Bernier, Jacques. Quelques boutiques de menuisiers et charpentiers au tournant du ⅪⅩe siècle. Ottawa: Musée national de l'Homme, Musées nationaux du Canada, 1976. (Division de l'histoire, dossier no 17.) One of the author's chief reasons for preparing this study was to provide a solid documentary foundation for museum restorations of woodworkers' shops and homes. He focuses his research on francophone artisans working in Montreal in the late eighteenth and early nineteenth centuries. He describes the limitations of his sources and notes that he is not so much interested in examining the products of the artisans' shops as in the shops' layouts, tools, and methods of working. By analyzing the numbers and types of their tools, the author places the various documented shops on a scale of size, complexity, and sophistications. Also, by examining the tool holdings of each artisan, he is able to determine that individual's place in the professional ranks as master, journeyman, or apprentice. He concludes that the available evidence permits reconstruction of a "typical" joiner's shop of the period but that evidence is too scanty to draw firm conclusions about the workplace of the carpenter. As noted earlier, the author does not speculate on the products of these shops. It is logical to assume, however, that simple forms of furniture could have been made with many of the tools and in many of the shops which are analyzed here. This paper thus should be of general interest to students of French-Canadian furniture.
Bird, Michael. "Cabinetmaker and Weaver Friedrich K. Ploethner." Canadian Collector, May/June 1980, pp. 28-32. An account of the work of Friedrich K. Ploethner (1826-83)) of Normanby Township, Grey County, Ontario, based on manuscripts, early photographs, and documented tools, furniture, and textiles. An important article in that it illustrates the work of a single craftsman skilled in both cabinetmaking and weaving, provides further evidence of Germanic (as distinct from Pennsylvania-German) traditions in Ontario decorative arts, and shows that traditional furniture styles continued to be acceptable in rural Ontario late in the nineteenth century.
Bowman, M.W. "Canada's Greatest Treasure Hunt." Canadian Business 20 (November 1947), pp. 36, 38-39, 100, 102. An article about the antiques market in Canada in the 1940s. A brief historical summary is devoted to Quebec woodcarving and silver. An example of the popular market view of the time, making no special distinction between antiques imported from Great Britain and those picked up in Canadian homes. Illustrated with photos of French-Canadian silver items.

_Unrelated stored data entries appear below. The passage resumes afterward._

-- ==== Sys2Proof/Machine/Time.lean ====
section
/-!
DEFINITION. Machine/Time.lean: the time base, the PTP domains and their servos, steps and slews, switchover (R84 to R103), and their
commands but for HOLD_EXPIRED (Machine/Tick.lean). What a measurement is compared with, and the servo of an inactive domain,
are read from the worked example: DEDUCED (assumption 17).
-/

namespace Sys2Proof.Machine

/-- A tracked domain by number: 0 A, 1 B. -/
def domOf (m : Mach) (d : Nat) : Domain := if d = 0 then m.time.domA else m.time.domB
def setDom (m : Mach) (d : Nat) (f : Domain → Domain) : Mach :=
  if d = 0 then setTime m (fun t => { t with domA := f t.domA }) else setTime m (fun t => { t with domB := f t.domB })

/-- A domain's settings in TIME. -/
def domCfg (m : Mach) (d : Nat) : DomCfg := if d = 0 then m.cfg.time.domA else m.cfg.time.domB

/-- The active domain's number (R97). -/
def active (m : Mach) : Nat := b2n m.time.activeB

/-- The correction range of R86, in 2^-32 ppb. -/
def maxFreq : Int := 200000 * (2 : Int) ^ 32

/-- Increment of one time-base cycle at a frequency in 2^-32 ppb, in 2^-40 ns, rounded to the nearest count (R86). -/
def increment (f : Int) : Int := (2 : Int) ^ 41 + divNear ((2 : Int) ^ 41 * f) (giga * 2 ^ 32)

/-- 20 ppm, in 2^-32 ppb (R95). -/
def slewMax : Int := 20000 * (2 : Int) ^ 32

/-- Cycles of the time base in the 1 ms over which a change of frequency spreads (R95). -/
def rampCycles : Nat := 500000

/-- What an extra frequency in 2^-32 ppb adds to the local time in one cycle, in 2^-40 ns. -/
def extraInc (x : Int) : Int := divNear (512 * x) giga

/-- What a closing ramp of 1 ms from an extra frequency adds in all, in 2^-40 ns (R95). -/
def stopDist (x : Int) : Int := x * 16 / 125

/-- One cycle of a slew (R95, R98): the time base after it, and what the cycle adds to the local time, in 2^-40 ns. `rem` is the
offset still to be removed. The extra frequency moves to 20 ppm over 1 ms; once a ramp of 1 ms would remove what is left, that
ramp runs, and its last cycle leaves an offset of 0. A slew that has passed its target turns round. -/
def slewCycle (t : TimeBase) (rem : Int) : TimeBase × Int :=
  let n : Int := t.rampLeft
  if t.closing then
    let a := if n = 0 then 0 else (rem * (2 * n - 1)).tdiv (n * n)
    ({ t with slewFreq := a * 1953125, rampLeft := t.rampLeft - 1 }, a)
  else
    let dir : Int := if t.slewUp then 1 else -1
    let x := if n = 0 then dir * slewMax else t.slewFreq + (dir * slewMax - t.slewFreq).tdiv n
    let a := extraInc x
    let t := { t with slewFreq := x, rampLeft := t.rampLeft - 1 }
    if 0 ≤ x * dir ∧ (rem - a) * dir < 0 then ({ t with slewUp := !t.slewUp, rampLeft := rampCycles }, a)
    else if 0 ≤ x * dir ∧ (rem - a).natAbs ≤ (stopDist x).natAbs then ({ t with closing := true, rampLeft := rampCycles }, a)
    else (t, a)

/-- A slew begins, or has a new target (R95, R98): the local frequency carries on, `x` above the active domain's servo frequency. -/
def startSlew (x : Int) (t : TimeBase) : TimeBase :=
  { t with slew := true, slewFreq := x, rampLeft := rampCycles, closing := false,
           slewUp := decide (stopDist x ≤ (if t.activeB then t.domB else t.domA).offset) }

/-- No slew. -/
def endSlew (t : TimeBase) : TimeBase := { t with slew := false, slewFreq := 0, rampLeft := 0, closing := false }

/-- One cycle of the time-base clock (R86): local time, the slew, and each domain's offset, whose own clock runs at its servo's
frequency (R91, R92). What the active servo has still to remove shrinks by its proportional part (assumption 17). -/
def clockTick (m : Mach) : Mach :=
  if !m.ctl.powerGood then m
  else
    let d := active m
    let x := domOf m d
    let c := if m.time.slew then slewCycle m.time x.offset else (m.time, 0)
    let inc := increment x.freq + c.2
    let m := { m with time := { c.1 with now := timeOf (unitsOf c.1.now + inc) } }
    let drift (e : Nat) (y : Domain) : Domain :=
      if e = d then { y with offset := y.offset - c.2, resid := if y.resid = 0 then 0 else y.resid + increment y.freq - increment (-y.integ) }
      else if y.st = .disabled then y
      else { y with offset := y.offset + increment y.freq - inc }
    setDom (setDom m 0 (drift 0)) 1 (drift 1)

/-- A line whose stamp moves (R94, R174). -/
def shiftLine (sh : LTime → LTime) (l : Line) : Line := { l with trigTime := sh l.trigTime }

/-- A command whose stamps move. -/
def shiftCmd (sh : LTime → LTime) (c : Cmd) : Cmd :=
  { c with readyAt := c.readyAt.map sh, startAt := sh c.startAt, heldAt := c.heldAt.map sh }

/-- Step the local time (R94): every past stamp that a block holds moves with it; the other domain's offset follows. -/
def stepTime (m : Mach) (d : Int) : Mach :=
  let sh := shiftBy d
  let fineD := d / 2 ^ 24
  let enc := m.enc.map (fun e => (e.1, { e.2 with
    last := e.2.last.map (fun x => (x.1, sh x.2)),
    hist := e.2.hist.map (fun x => (x.1, x.2 + fineD)),
    teeth := e.2.teeth.map sh, ssiRead := e.2.ssiRead.map sh, ssiFrom := e.2.ssiFrom.map sh, losAt := sh e.2.losAt, illegal := e.2.illegal.map sh,
    held := e.2.held.map (fun x => (x.1, sh x.2.1, x.2.2)), heldFrom := sh e.2.heldFrom }))
  let shDom (a : Bool) (x : Domain) : Domain := { x with
    offset := if a then 0 else x.offset - d, resid := if a then 0 else x.resid,
    lockedAt := x.lockedAt.map sh, heldAt := x.heldAt.map sh,
    pendSync := x.pendSync.map (fun p => (sh p.1, p.2)), lastSync := x.lastSync.map (fun p => (p.1, sh p.2)),
    reqSent := x.reqSent.map sh }
  let t := m.time
  let m := { m with
    enc := enc,
    time := { endSlew t with
      now := sh t.now, dormantAt := t.dormantAt.map sh,
      domA := shDom (!t.activeB) t.domA, domB := shDom t.activeB t.domB },
    trig := { m.trig with start := sh m.trig.start, t0 := sh m.trig.t0, tickAt := m.trig.tickAt.map sh },
    ctl := { m.ctl with
      lastTick := m.ctl.lastTick.map sh, lastWatchdog := m.ctl.lastWatchdog.map sh,
      resets := m.ctl.resets.map (fun r => { r with at_ := sh r.at_ }) },
    intake := m.intake.map (fun p => (p.1, { p.2 with
      lastTrig := p.2.lastTrig.map sh, spacing := p.2.spacing.map sh, fill := p.2.fill.map (shiftLine sh), drain := p.2.drain.map (shiftLine sh),
      prep := p.2.prep.map (fun x => { x with line := shiftLine sh x.line }) })),
    wins := m.wins.map (fun w => (w.1, { w.2 with openedAt := w.2.openedAt.map sh })),
    fab := { m.fab with
      winFrom := sh m.fab.winFrom, countFrom := sh m.fab.countFrom,
      rings := m.fab.rings.map (fun r => (r.1, { r.2 with unsigAt := r.2.unsigAt.map sh })),
      inflight := m.fab.inflight.map (shiftCmd sh),
      ctxs := m.fab.ctxs.map (fun c => (c.1, { c.2 with carry := c.2.carry.map (shiftCmd sh) })),
      tillers := m.fab.tillers.map (fun x => (x.1, { x.2 with returns := x.2.returns.map sh, lastCmd := x.2.lastCmd.map sh })) },
    glume := { m.glume with
      nonce := m.glume.nonce.map (fun x => (x.1, sh x.2))
      grantEnd := m.glume.grantEnd.map sh, activateAt := m.glume.activateAt.map sh },
    align := { m.align with lines := m.align.lines.map (fun p => (p.1, p.2.map (shiftLine sh))) },
    eject := { m.eject with
      diAt := m.eject.diAt.map sh, beaconAt := m.eject.beaconAt.map sh
      ports := m.eject.ports.map (fun p => (p.1, { p.2 with slot := p.2.slot.map sh })) },
    host := { m.host with uartAt := m.host.uartAt.map sh },
    power := { m.power with
      droopFrom := m.power.droopFrom.map sh, periodAt := m.power.periodAt.map sh,
      trimAt := m.power.trimAt.map (fun x => (x.1, x.2.map sh)), savedAt := m.power.savedAt.map sh },
    sheaf := m.sheaf.map (fun p => (p.1, { p.2 with crcTimes := p.2.crcTimes.map sh })),
    flash := { m.flash with bucketAt := sh m.flash.bucketAt, scanAt := m.flash.scanAt.map sh, recent := m.flash.recent.map (fun r => (sh r.1, r.2)) } }
  raise m F.TIM_EVENT_STEP 0

/-- The module may step its time: BOOTING or CONFIGURED (R94). -/
def maySte (m : Mach) : Bool := m.ctl.st == .booting || m.ctl.st == .configured

/-- Make a domain active: its offset becomes the slew's target; the local frequency carries on from its present value (R95, R97,
R98). The domain left behind takes what it had still to remove into its offset. TIM_STATUS.VALID stays as it is: a switch is no
LOCKED reached (assumption 44). -/
def switchTo (m : Mach) (d : Nat) : Mach :=
  let old := domOf m (active m)
  let x := old.freq + m.time.slewFreq - (domOf m d).freq
  let m := setDom m (active m) (fun y => { y with offset := y.offset - y.resid, resid := 0 })
  let m := setTime m (fun t => { t with activeB := d == 1, reqHeld := false })
  let m := setTime m (fun t => if x = 0 ∧ (domOf m d).offset = 0 then endSlew t else startSlew x t)
  raise m F.TIM_EVENT_SWITCH 0

/-- A held request takes effect once its domain is LOCKED (R97). -/
def requestCheck (m : Mach) : Mach :=
  let d := rd m F.TIM_CTRL_REQ_DOMAIN 0
  if m.time.reqHeld && d != active m && (domOf m d).st == .locked then switchTo m d else m

/-- The active domain has left LOCKED: the event, and the switch if it is automatic and the other domain is LOCKED at that moment
(R97; that the other domain's later LOCKED switches nothing is assumption 100). -/
def leftLocked (m : Mach) (d : Nat) : Mach :=
  if d ≠ active m then m
  else
    let m := raise m F.TIM_EVENT_LOST 0
    if flag m F.TIM_CTRL_AUTO_SWITCH 0 && (domOf m (1 - d)).st == .locked then switchTo m (1 - d) else m

/-- The PI servo on a residual, in 2^-16 ns (R92): at a clamp the integrator keeps its value. -/
def servo (c : DomCfg) (x : Domain) (e : Int) : Domain :=
  let i := x.integ + c.ki * e
  let raw := -((c.kp : Int) * e * 256 + i)
  let f := clampI (-maxFreq) maxFreq raw
  { x with freq := f, integ := if f = raw then i else x.integ }

/-- Lock state after a residual (R93). -/
def lockCheck (m : Mach) (d : Nat) (e : Int) : Mach :=
  let lock := nsFine' m.cfg.time.lockNs
  let x := domOf m d
  let unlock := fun (x : Domain) => { x with st := .acquiring, good := 0, bad := 0, lockedAt := none }
  let good := if e.natAbs ≤ lock then x.good + 1 else 0
  let bad := if e.natAbs > 4 * lock then x.bad + 1 else 0
  let m := setDom m d (fun x => { x with good := good, bad := bad })
  match x.st with
  | .acquiring =>
    if good ≥ 16 then
      let m := setDom m d (fun x => { x with st := .locked, good := 0, bad := 0, lockedAt := some m.time.now })
      let m := if d = active m then raise (setTime m (fun t => { t with valid := true })) F.TIM_EVENT_LOCKED 0 else m
      requestCheck m
    else m
  | .locked =>
    if bad ≥ 4 then leftLocked (setDom m d unlock) d else m
  | _ => m
where nsFine' (n : Nat) : Nat := n * 65536

/-- Accept an offset as it is (R94, R95, R96): a step where steps are allowed, else a slew; an inactive domain's O_d. With what
is left to the servo, in 2^-16 ns. -/
def acceptOffset (m : Mach) (d : Nat) (theta : Int) (always : Bool) : Mach × Int :=
  if d ≠ active m then (setDom m d (fun x => { x with offset := -theta * 2 ^ 24 }), 0)
  else if maySte m then
    if always || theta.natAbs > m.cfg.time.stepNs * 65536 then (stepTime m (-theta * 2 ^ 24), 0)
    else (m, theta + (domOf m d).offset / 2 ^ 24)
  else (setTime (setDom m d (fun x => { x with offset := -theta * 2 ^ 24 })) (fun t => startSlew t.slewFreq t), 0)

/-- The servo on a residual; an inactive domain's O_d follows the measurement (R92). -/
def servoUpdate (m : Mach) (d : Nat) (theta r : Int) : Mach :=
  let m := setDom m d (fun x => servo (domCfg m d) x r)
  setDom m d (fun x => if d = active m then { x with resid := r * 2 ^ 24 } else { x with offset := -theta * 2 ^ 24 })

/-- A measured offset is an outlier: it differs from the prediction by more than OUTLIER_NS (R96). Before a first measurement
there is no prediction, and the step that is due (R94) asks for none. -/
def isOutlier (m : Mach) (x : Domain) (theta : Int) : Bool :=
  x.measured && !x.stepDue
    && decide ((theta + x.offset / 2 ^ 24 - x.resid / 2 ^ 24).natAbs > m.cfg.time.outlierNs * 65536)

/-- A Sync has completed a measurement of θ, in 2^-16 ns (R92 to R96). The servo runs on every measurement but a discarded one, on what neither a
step nor a slew removes; the lock state counts every measurement, with what lay before the step or slew (assumption 17). The fourth
outlier in a row is counted as one, and its offset is accepted (assumption 113). -/
def measure (m : Mach) (d : Nat) (theta : Int) : Mach :=
  let cnt := if d = 0 then F.TIM_SERVO_A_CNT_SYNCS else F.TIM_SERVO_B_CNT_SYNCS
  let cntO := if d = 0 then F.TIM_SERVO_A_CNT_OUTLIERS else F.TIM_SERVO_B_CNT_OUTLIERS
  let m := inc m cnt 0
  let x := domOf m d
  let out := isOutlier m x theta
  let fourth := out && decide (x.outliers + 1 ≥ 4)
  let e := theta + x.offset / 2 ^ 24
  let m := setDom m d (fun x => { x with
    theta := theta, measured := true, stepDue := false, outliers := if out && !fourth then x.outliers + 1 else 0 })
  let m := if x.st = .holdover then setDom m d (fun x => { x with st := .acquiring, good := 0, bad := 0, heldAt := none }) else m
  let m := if out then inc m cntO 0 else m
  let m := if fourth then raise m F.TIM_EVENT_OUTLIER 0 else m
  let m :=
    if out && !fourth then m
    else
      let r := if !x.measured || x.stepDue || fourth || (d == active m && maySte m && decide (theta.natAbs > m.cfg.time.stepNs * 65536))
        then acceptOffset m d theta x.stepDue else (m, e)
      servoUpdate r.1 d theta r.2
  lockCheck m d e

Buck, Ruth Matheson. "Sitting Bull's Chair?" Canadian Antiques Collector, July/August 1973, pp. 23-24. The article concerns a buffalo-horn chair in the Western Development Museum at Saskatoon. The chair has possible historical associations with Chief Sitting Bull.
Cane, Frederick W. "Bowmanville Furniture Factories." Canadian Antiques Collector, May/June 1973, pp. 42-44. A documented introduction to the history of G.P. Walter and Company (1861 to ca. 1866), the Bowmanville Furniture Manufacturing Company (1867-75), and the Upper Canada Furniture Company (1876-90) of Bowmanville, Ontario. Illustrated with pictures of six attributed chairs.
Carroll, Campbell. "Canadiana, Tadoussac's Unique Collection." Canadian Homes and Gardens, May 1942, pp. 22-23,49. A brief article concerning the formation of the William H. Coverdale Collection of French-Canadian furniture and other antiquities installed at the Hotel Tadoussac.
Clipsham, Muriel. "Early Furniture." Canadian Antiques Collector, July/August 1973, pp. 33-36. An introduction to Saskatchewan furniture, including three pieces attributed to the Czechoslovakian-born Yaclav Yecny.
Colchester Historical Museum. Colchester Furniture Makers. Truro, N.S.: Colchester Historical Museum and the Nova Scotia Museum, 1979. A survey of the work of furniture makers in Colchester County, Nova Scotia.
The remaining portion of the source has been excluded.